• Problem statement:
Return exactly the lines below, starting with the one that has "def Obligations.AddressDescriptorsAct : Prop" and going on through the one that has "and one with".

• Exercise data:
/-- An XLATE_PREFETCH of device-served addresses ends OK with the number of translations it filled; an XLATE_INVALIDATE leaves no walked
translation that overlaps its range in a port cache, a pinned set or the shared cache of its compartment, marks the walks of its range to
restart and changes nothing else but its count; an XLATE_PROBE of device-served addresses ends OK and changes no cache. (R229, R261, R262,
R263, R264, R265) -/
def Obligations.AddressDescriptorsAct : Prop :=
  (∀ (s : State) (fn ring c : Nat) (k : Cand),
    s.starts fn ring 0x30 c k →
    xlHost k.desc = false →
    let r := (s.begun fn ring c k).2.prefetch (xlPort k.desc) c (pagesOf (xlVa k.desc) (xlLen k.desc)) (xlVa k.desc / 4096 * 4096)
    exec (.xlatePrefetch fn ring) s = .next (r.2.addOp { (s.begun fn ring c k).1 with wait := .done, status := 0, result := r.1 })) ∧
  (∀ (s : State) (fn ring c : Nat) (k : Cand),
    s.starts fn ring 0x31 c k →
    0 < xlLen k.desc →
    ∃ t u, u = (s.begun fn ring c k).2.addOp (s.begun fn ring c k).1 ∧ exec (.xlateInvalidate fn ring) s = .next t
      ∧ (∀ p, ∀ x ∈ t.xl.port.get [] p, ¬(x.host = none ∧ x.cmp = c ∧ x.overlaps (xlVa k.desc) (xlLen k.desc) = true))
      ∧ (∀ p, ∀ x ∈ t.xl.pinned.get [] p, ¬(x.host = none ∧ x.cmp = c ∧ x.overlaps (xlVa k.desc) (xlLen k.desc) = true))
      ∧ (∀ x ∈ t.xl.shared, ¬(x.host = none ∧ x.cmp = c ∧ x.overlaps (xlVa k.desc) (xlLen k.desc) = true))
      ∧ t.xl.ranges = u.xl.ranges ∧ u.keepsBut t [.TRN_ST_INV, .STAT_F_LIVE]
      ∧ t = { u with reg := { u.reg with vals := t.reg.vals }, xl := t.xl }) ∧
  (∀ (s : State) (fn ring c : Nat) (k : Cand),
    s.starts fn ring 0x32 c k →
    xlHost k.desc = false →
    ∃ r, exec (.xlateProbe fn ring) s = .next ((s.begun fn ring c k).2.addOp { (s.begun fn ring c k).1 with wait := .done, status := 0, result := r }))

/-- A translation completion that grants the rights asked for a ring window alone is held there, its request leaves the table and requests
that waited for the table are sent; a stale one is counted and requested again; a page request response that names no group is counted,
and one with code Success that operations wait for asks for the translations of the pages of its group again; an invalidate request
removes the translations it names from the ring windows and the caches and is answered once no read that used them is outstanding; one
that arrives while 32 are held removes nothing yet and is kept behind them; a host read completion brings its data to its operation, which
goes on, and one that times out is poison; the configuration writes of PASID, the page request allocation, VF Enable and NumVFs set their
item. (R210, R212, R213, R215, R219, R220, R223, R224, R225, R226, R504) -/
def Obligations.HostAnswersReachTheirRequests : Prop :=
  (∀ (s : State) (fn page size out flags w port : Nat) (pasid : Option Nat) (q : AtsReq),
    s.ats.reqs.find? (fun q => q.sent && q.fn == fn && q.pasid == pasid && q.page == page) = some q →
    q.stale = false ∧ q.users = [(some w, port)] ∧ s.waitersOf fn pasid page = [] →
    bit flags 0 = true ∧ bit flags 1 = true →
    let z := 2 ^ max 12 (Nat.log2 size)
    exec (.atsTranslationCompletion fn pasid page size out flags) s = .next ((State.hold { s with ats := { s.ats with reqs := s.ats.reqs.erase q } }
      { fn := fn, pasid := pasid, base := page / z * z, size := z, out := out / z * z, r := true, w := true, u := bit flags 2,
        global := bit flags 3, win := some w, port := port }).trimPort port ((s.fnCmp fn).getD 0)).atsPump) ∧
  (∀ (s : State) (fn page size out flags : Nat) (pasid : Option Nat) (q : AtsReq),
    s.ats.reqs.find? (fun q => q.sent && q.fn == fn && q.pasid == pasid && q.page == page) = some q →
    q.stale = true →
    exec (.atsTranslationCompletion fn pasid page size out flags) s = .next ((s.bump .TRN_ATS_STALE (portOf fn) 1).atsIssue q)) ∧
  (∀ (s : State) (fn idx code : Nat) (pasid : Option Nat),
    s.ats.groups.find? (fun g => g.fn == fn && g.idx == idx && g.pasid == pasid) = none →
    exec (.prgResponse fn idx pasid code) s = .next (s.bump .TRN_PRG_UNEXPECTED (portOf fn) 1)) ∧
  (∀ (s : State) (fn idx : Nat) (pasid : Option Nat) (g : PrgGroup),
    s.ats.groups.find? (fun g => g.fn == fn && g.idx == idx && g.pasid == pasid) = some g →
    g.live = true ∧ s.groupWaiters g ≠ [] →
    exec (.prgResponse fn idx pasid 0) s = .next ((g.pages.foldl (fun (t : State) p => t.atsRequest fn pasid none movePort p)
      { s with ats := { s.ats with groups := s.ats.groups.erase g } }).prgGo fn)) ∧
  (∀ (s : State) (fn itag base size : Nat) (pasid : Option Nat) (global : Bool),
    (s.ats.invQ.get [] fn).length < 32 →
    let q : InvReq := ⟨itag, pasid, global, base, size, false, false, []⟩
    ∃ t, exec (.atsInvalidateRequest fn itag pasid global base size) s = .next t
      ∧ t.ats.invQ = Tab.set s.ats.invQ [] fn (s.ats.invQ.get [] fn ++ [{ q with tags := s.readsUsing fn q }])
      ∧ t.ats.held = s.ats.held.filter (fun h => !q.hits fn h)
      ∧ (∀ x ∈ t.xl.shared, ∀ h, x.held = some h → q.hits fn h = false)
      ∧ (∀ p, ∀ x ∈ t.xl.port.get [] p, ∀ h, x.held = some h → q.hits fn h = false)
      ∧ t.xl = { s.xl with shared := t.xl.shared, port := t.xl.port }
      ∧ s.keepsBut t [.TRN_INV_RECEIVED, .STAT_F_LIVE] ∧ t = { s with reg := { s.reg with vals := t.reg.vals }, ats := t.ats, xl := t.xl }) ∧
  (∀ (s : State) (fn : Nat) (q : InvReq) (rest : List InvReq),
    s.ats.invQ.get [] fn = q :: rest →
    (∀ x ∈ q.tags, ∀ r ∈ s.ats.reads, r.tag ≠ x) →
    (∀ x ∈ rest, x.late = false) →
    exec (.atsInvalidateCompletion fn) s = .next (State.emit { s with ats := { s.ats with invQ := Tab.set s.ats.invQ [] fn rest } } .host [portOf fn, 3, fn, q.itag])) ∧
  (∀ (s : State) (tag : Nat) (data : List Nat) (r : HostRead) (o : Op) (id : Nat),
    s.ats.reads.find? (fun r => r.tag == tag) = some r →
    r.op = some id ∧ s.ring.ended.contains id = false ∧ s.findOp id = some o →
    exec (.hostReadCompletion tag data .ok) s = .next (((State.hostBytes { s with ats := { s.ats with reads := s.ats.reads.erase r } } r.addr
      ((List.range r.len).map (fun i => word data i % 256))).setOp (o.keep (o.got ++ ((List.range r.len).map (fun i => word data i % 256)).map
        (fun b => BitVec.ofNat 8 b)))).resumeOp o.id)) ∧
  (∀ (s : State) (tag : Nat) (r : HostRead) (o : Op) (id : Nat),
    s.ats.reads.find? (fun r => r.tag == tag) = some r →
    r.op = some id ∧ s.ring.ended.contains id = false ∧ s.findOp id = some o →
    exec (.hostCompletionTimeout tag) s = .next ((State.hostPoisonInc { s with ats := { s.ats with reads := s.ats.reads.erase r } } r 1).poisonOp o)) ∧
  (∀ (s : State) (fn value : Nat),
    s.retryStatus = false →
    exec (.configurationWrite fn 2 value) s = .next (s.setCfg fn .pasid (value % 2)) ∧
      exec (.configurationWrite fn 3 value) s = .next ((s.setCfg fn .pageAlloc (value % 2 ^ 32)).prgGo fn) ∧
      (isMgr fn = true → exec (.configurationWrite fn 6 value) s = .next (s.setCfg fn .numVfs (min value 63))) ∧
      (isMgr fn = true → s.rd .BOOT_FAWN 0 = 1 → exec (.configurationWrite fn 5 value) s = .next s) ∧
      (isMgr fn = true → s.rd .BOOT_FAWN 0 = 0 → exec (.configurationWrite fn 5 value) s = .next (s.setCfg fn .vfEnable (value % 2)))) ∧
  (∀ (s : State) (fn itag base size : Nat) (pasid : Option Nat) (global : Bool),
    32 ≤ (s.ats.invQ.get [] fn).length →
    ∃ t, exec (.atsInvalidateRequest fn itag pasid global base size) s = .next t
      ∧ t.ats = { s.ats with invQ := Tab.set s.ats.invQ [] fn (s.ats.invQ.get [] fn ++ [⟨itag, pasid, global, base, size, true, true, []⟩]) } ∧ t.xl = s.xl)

• Response below:
def Obligations.AddressDescriptorsAct : Prop :=
  (∀ (s : State) (fn ring c : Nat) (k : Cand),
    s.starts fn ring 0x30 c k →
    xlHost k.desc = false →
    let r := (s.begun fn ring c k).2.prefetch (xlPort k.desc) c (pagesOf (xlVa k.desc) (xlLen k.desc)) (xlVa k.desc / 4096 * 4096)
    exec (.xlatePrefetch fn ring) s = .next (r.2.addOp { (s.begun fn ring c k).1 with wait := .done, status := 0, result := r.1 })) ∧
  (∀ (s : State) (fn ring c : Nat) (k : Cand),
    s.starts fn ring 0x31 c k →
    0 < xlLen k.desc →
    ∃ t u, u = (s.begun fn ring c k).2.addOp (s.begun fn ring c k).1 ∧ exec (.xlateInvalidate fn ring) s = .next t
      ∧ (∀ p, ∀ x ∈ t.xl.port.get [] p, ¬(x.host = none ∧ x.cmp = c ∧ x.overlaps (xlVa k.desc) (xlLen k.desc) = true))
      ∧ (∀ p, ∀ x ∈ t.xl.pinned.get [] p, ¬(x.host = none ∧ x.cmp = c ∧ x.overlaps (xlVa k.desc) (xlLen k.desc) = true))
      ∧ (∀ x ∈ t.xl.shared, ¬(x.host = none ∧ x.cmp = c ∧ x.overlaps (xlVa k.desc) (xlLen k.desc) = true))
      ∧ t.xl.ranges = u.xl.ranges ∧ u.keepsBut t [.TRN_ST_INV, .STAT_F_LIVE]
      ∧ t = { u with reg := { u.reg with vals := t.reg.vals }, xl := t.xl }) ∧
  (∀ (s : State) (fn ring c : Nat) (k : Cand),
    s.starts fn ring 0x32 c k →
    xlHost k.desc = false →
    ∃ r, exec (.xlateProbe fn ring) s = .next ((s.begun fn ring c k).2.addOp { (s.begun fn ring c k).1 with wait := .done, status := 0, result := r }))

/-- A translation completion that grants the rights asked for a ring window alone is held there, its request leaves the table and requests
that waited for the table are sent; a stale one is counted and requested again; a page request response that names no group is counted,
and one with code Success that operations wait for asks for the translations of the pages of its group again; an invalidate request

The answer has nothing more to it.